== Source records

-- ==== Sys2Proof/Proofs/Rebuilding.lean ====
section
/-! PROOFS. Sums of blocks by XOR, and reconstruction (R33, R36, R143). -/

namespace Sys2Proof.Machine

/-! ## Sums by XOR -/

/-- The XOR of two blocks' data and application fields. -/
def xorPair (a b : Data × BitVec 16) : Data × BitVec 16 := (a.1 ^^^ b.1, a.2 ^^^ b.2)

theorem xorPair_comm (a b : Data × BitVec 16) : xorPair a b = xorPair b a := by
  unfold xorPair
  rw [BitVec.xor_comm a.1, BitVec.xor_comm a.2]

theorem xorPair_assoc (a b c : Data × BitVec 16) : xorPair (xorPair a b) c = xorPair a (xorPair b c) := by
  unfold xorPair
  rw [BitVec.xor_assoc, BitVec.xor_assoc]

theorem xorPair_left_comm (a b c : Data × BitVec 16) : xorPair a (xorPair b c) = xorPair b (xorPair a c) := by
  rw [← xorPair_assoc, xorPair_comm a b, xorPair_assoc]

theorem xorPair_zero (a : Data × BitVec 16) : xorPair a (zeroData, 0#16) = a := by
  unfold xorPair zeroData
  rw [BitVec.xor_zero, BitVec.xor_zero]

theorem zero_xorPair (a : Data × BitVec 16) : xorPair (zeroData, 0#16) a = a := by rw [xorPair_comm, xorPair_zero]

theorem xorPair_self (a : Data × BitVec 16) : xorPair a a = (zeroData, 0#16) := by
  unfold xorPair zeroData
  rw [BitVec.xor_self, BitVec.xor_self]

theorem xorPair_cancel (a b : Data × BitVec 16) : xorPair a (xorPair a b) = b := by
  rw [← xorPair_assoc, xorPair_self, zero_xorPair]

theorem foldl_xorPair (bs : List (Data × BitVec 16)) : ∀ a, bs.foldl xorPair a = xorPair a (xorAll bs) := by
  induction bs with
  | nil => exact fun a => (xorPair_zero a).symm
  | cons b bs ih =>
    intro a
    have all : xorAll (b :: bs) = bs.foldl xorPair (xorPair (zeroData, 0#16) b) := rfl
    rw [all, List.foldl_cons, ih, ih, zero_xorPair, xorPair_assoc]

theorem xorAll_nil : xorAll [] = (zeroData, 0#16) := rfl

theorem xorAll_cons (b : Data × BitVec 16) (bs : List (Data × BitVec 16)) : xorAll (b :: bs) = xorPair b (xorAll bs) := by
  have all : xorAll (b :: bs) = bs.foldl xorPair (xorPair (zeroData, 0#16) b) := rfl
  rw [all, foldl_xorPair, zero_xorPair]

section
variable {α : Type} (f g : α → Data × BitVec 16)

/-- A sum over a list is that over the places a condition picks and that over the rest. -/
theorem xorAll_filter (p : α → Bool) (xs : List α) :
    xorAll (xs.map f) = xorPair (xorAll ((xs.filter p).map f)) (xorAll ((xs.filter (fun x => !p x)).map f)) := by
  induction xs with
  | nil => exact (xorPair_zero _).symm
  | cons x xs ih =>
    rw [List.map_cons, xorAll_cons, ih]
    by_cases hx : p x = true
    · rw [List.filter_cons_of_pos hx, List.filter_cons_of_neg (by simp [hx]), List.map_cons, xorAll_cons, xorPair_assoc]
    · rw [List.filter_cons_of_neg hx, List.filter_cons_of_pos (by simp [hx]), List.map_cons, xorAll_cons, xorPair_left_comm]

theorem xorAll_append (as bs : List (Data × BitVec 16)) : xorAll (as ++ bs) = xorPair (xorAll as) (xorAll bs) := by
  induction as with
  | nil => exact (zero_xorPair _).symm
  | cons a as ih => rw [List.cons_append, xorAll_cons, xorAll_cons, ih, xorPair_assoc]

theorem xorAll_map_xorPair (xs : List α) :
    xorAll (xs.map fun x => xorPair (f x) (g x)) = xorPair (xorAll (xs.map f)) (xorAll (xs.map g)) := by
  induction xs with
  | nil => exact (xorPair_zero _).symm
  | cons x xs ih =>
    rw [List.map_cons, List.map_cons, List.map_cons, xorAll_cons, xorAll_cons, xorAll_cons, ih, xorPair_assoc, xorPair_assoc,
      xorPair_left_comm (g x)]

theorem xorAll_zeros (xs : List α) (h : ∀ x ∈ xs, f x = (zeroData, 0#16)) : xorAll (xs.map f) = (zeroData, 0#16) := by
  induction xs with
  | nil => rfl
  | cons x xs ih =>
    rw [List.map_cons, xorAll_cons, h x List.mem_cons_self, zero_xorPair, ih fun y hy => h y (List.mem_cons_of_mem _ hy)]

end

/-- The sum of all but one of a list's places is the one, when the whole sum is zero. -/
theorem xorAll_rest {α : Type} [DecidableEq α] {f : α → Data × BitVec 16} {xs : List α} {x : α} (nodup : xs.Nodup) (mem : x ∈ xs)
    (zero : xorAll (xs.map f) = (zeroData, 0#16)) : xorAll ((xs.filter (· != x)).map f) = f x := by
  have own : xs.filter (fun y => !(y != x)) = [x] := by
    have same : (fun y => !(y != x)) = (· == x) := funext fun y => Bool.not_not _
    rw [same, List.filter_beq, List.count_eq_one_of_mem nodup mem]
    rfl
  have split := xorAll_filter f (· != x) xs
  rw [own, zero, List.map_singleton, xorAll_cons, xorAll_nil, xorPair_zero] at split
  calc xorAll ((xs.filter (· != x)).map f)
      = xorPair (f x) (xorPair (f x) (xorAll ((xs.filter (· != x)).map f))) := (xorPair_cancel _ _).symm
    _ = f x := by rw [xorPair_comm (f x) (xorAll _), ← split, xorPair_zero]

/-! ## The verdict on a block that cannot be had (R33) -/

section
variable {s : State} {f : Fetch} {c : Cell}

theorem mem_others {l : Layout} {d : Cell} : d ∈ l.others c ↔ ∃ p, p < l.n ∧ p ≠ c.pos ∧ d = { c with pos := p } := by
  simp only [Layout.others, List.mem_map, List.mem_filter, List.mem_range, bne_iff_ne, and_assoc]
  exact exists_congr fun p => and_congr_right fun _ => and_congr_right fun _ => eq_comm

/-- What is known of another place of the row. -/
def Has (s : State) (f : Fetch) (c : Cell) (p : Nat) (k : Known) : Prop :=
  p < f.layout.n ∧ p ≠ c.pos ∧ Fetch.knows s f { c with pos := p } = k

theorem contains_known {k : Known} : ((f.layout.others c).map (Fetch.knows s f)).contains k = true ↔ ∃ p, Has s f c p k := by
  rw [List.contains_iff_mem, List.mem_map]
  constructor
  · rintro ⟨d, hd, rfl⟩
    obtain ⟨p, hp, ne, rfl⟩ := mem_others.mp hd
    exact ⟨p, hp, ne, rfl⟩
  · rintro ⟨p, hp, ne, rfl⟩
    exact ⟨_, mem_others.mpr ⟨p, hp, ne, rfl⟩, rfl⟩

/-- The places still to be asked for. -/
def Fetch.unasked (s : State) (f : Fetch) (c : Cell) : List Cell := (f.layout.others c).filter (fun o => Fetch.knows s f o == .absent)

theorem mem_unasked {d : Cell} : d ∈ Fetch.unasked s f c ↔ ∃ p, d = { c with pos := p } ∧ Has s f c p .absent := by
  unfold Fetch.unasked
  rw [List.mem_filter, mem_others, beq_iff_eq]
  constructor
  · rintro ⟨⟨p, hp, ne, rfl⟩, absent⟩
    exact ⟨p, rfl, hp, ne, absent⟩
  · rintro ⟨p, rfl, hp, ne, absent⟩
    exact ⟨⟨p, hp, ne, rfl⟩, absent⟩

theorem unasked_nil (h : ∀ p, ¬Has s f c p .absent) : Fetch.unasked s f c = [] := by
  refine List.eq_nil_iff_forall_not_mem.mpr fun d hd => ?_
  obtain ⟨p, -, has⟩ := mem_unasked.mp hd
  exact h p has

theorem verdict_eq : Fetch.verdict s f c =
    if (Fetch.unasked s f c).isEmpty = false then .needs (Fetch.unasked s f c)
    else if ((f.layout.others c).map (Fetch.knows s f)).contains .waits = true then .waits
    else if ((f.layout.others c).map (Fetch.knows s f)).contains .fails = true then .lost
    else .rebuilt (rebuildBlock f.layout c (((f.layout.others c).map (Fetch.knows s f)).filterMap Known.source)) := by
  unfold Fetch.verdict Fetch.unasked
  dsimp only
  simp only [Bool.not_eq_true']

theorem sources_eq {src : Nat → Data × BitVec 16} (known : ∀ p, p < f.layout.n → p ≠ c.pos → ∃ poison b,
    Fetch.knows s f { c with pos := p } = .known poison b ∧ src p = if poison then (zeroData, 0#16) else (b.data, b.app)) :
    ((f.layout.others c).map (Fetch.knows s f)).filterMap Known.source = ((List.range f.layout.n).filter (· != c.pos)).map src := by
  unfold Layout.others
  rw [List.map_map, List.filterMap_map, ← List.filterMap_eq_map]
  refine List.filterMap_congr fun p hp => ?_
  obtain ⟨lt, ne⟩ := List.mem_filter.mp hp
  obtain ⟨poison, b, knows, value⟩ := known p (List.mem_range.mp lt) (by simpa using ne)
  show Known.source (Fetch.knows s f { c with pos := p }) = some (src p)
  rw [knows, value]
  rfl

end

/-- Settles O14: what is known of the other places decides the verdict; the sum of the others is the block's own content when the
whole row's sum is zero. -/
theorem rebuildVerdict : Obligations.RebuildVerdict := by
  unfold Obligations.RebuildVerdict
  intro s f c src inside at_ has
  refine ⟨fun ⟨p, absent⟩ => ⟨Fetch.unasked s f c, ?_, fun d => mem_unasked⟩, fun asked ⟨p, waits⟩ => ?_, fun asked ended ⟨p, fails⟩ => ?_,
    fun known zero => ?_⟩
  · have some_ : (Fetch.unasked s f c).isEmpty = false := by
      rw [List.isEmpty_eq_false_iff]
      exact List.ne_nil_of_mem (mem_unasked.mpr ⟨p, rfl, absent⟩)
    rw [verdict_eq, if_pos some_]
  · rw [verdict_eq, unasked_nil asked, if_neg (by simp), if_pos (contains_known.mpr ⟨p, waits⟩)]
  · rw [verdict_eq, unasked_nil asked, if_neg (by simp), if_neg fun h => (contains_known.mp h).elim ended,
      if_pos (contains_known.mpr ⟨p, fails⟩)]
  · have other (k : Known) (unlike : ∀ poison b, k ≠ .known poison b) (p : Nat) : ¬Has s f c p k := by
      rintro ⟨hp, ne, knows⟩
      obtain ⟨poison, b, knows', -⟩ := known p hp ne
      exact unlike poison b (knows.symm.trans knows')
    rw [verdict_eq, unasked_nil (other .absent (by simp)), if_neg (by simp),
      if_neg fun h => (contains_known.mp h).elim (other .waits (by simp)),
      if_neg fun h => (contains_known.mp h).elim (other .fails (by simp)), sources_eq known]
    obtain ⟨guard, sum, ref⟩ := rebuildBlock_good f.layout c (((List.range f.layout.n).filter (· != c.pos)).map src)
    rw [xorAll_rest List.nodup_range (List.mem_range.mpr inside) zero] at sum
    obtain ⟨data, app⟩ := Prod.ext_iff.mp sum
    refine ⟨_, rfl, data, app, guard, ref.trans ?_⟩
    unfold Layout.refOf
    cases f.layout.lbaOf c <;> rfl
end Sys2Proof.Machine
end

====

Your goal:
The lines needed are the ones from the first line of the entries through the line that contains "induction bs with", given again without any change.

Reply to the exercise:
-- ==== Sys2Proof/Proofs/Rebuilding.lean ====
section
/-! PROOFS. Sums of blocks by XOR, and reconstruction (R33, R36, R143). -/

namespace Sys2Proof.Machine

/-! ## Sums by XOR -/

/-- The XOR of two blocks' data and application fields. -/
def xorPair (a b : Data × BitVec 16) : Data × BitVec 16 := (a.1 ^^^ b.1, a.2 ^^^ b.2)

theorem xorPair_comm (a b : Data × BitVec 16) : xorPair a b = xorPair b a := by
  unfold xorPair
  rw [BitVec.xor_comm a.1, BitVec.xor_comm a.2]

theorem xorPair_assoc (a b c : Data × BitVec 16) : xorPair (xorPair a b) c = xorPair a (xorPair b c) := by
  unfold xorPair
  rw [BitVec.xor_assoc, BitVec.xor_assoc]

theorem xorPair_left_comm (a b c : Data × BitVec 16) : xorPair a (xorPair b c) = xorPair b (xorPair a c) := by
  rw [← xorPair_assoc, xorPair_comm a b, xorPair_assoc]

theorem xorPair_zero (a : Data × BitVec 16) : xorPair a (zeroData, 0#16) = a := by
  unfold xorPair zeroData
  rw [BitVec.xor_zero, BitVec.xor_zero]

theorem zero_xorPair (a : Data × BitVec 16) : xorPair (zeroData, 0#16) a = a := by rw [xorPair_comm, xorPair_zero]

theorem xorPair_self (a : Data × BitVec 16) : xorPair a a = (zeroData, 0#16) := by
  unfold xorPair zeroData
  rw [BitVec.xor_self, BitVec.xor_self]

theorem xorPair_cancel (a b : Data × BitVec 16) : xorPair a (xorPair a b) = b := by
  rw [← xorPair_assoc, xorPair_self, zero_xorPair]

theorem foldl_xorPair (bs : List (Data × BitVec 16)) : ∀ a, bs.foldl xorPair a = xorPair a (xorAll bs) := by
  induction bs with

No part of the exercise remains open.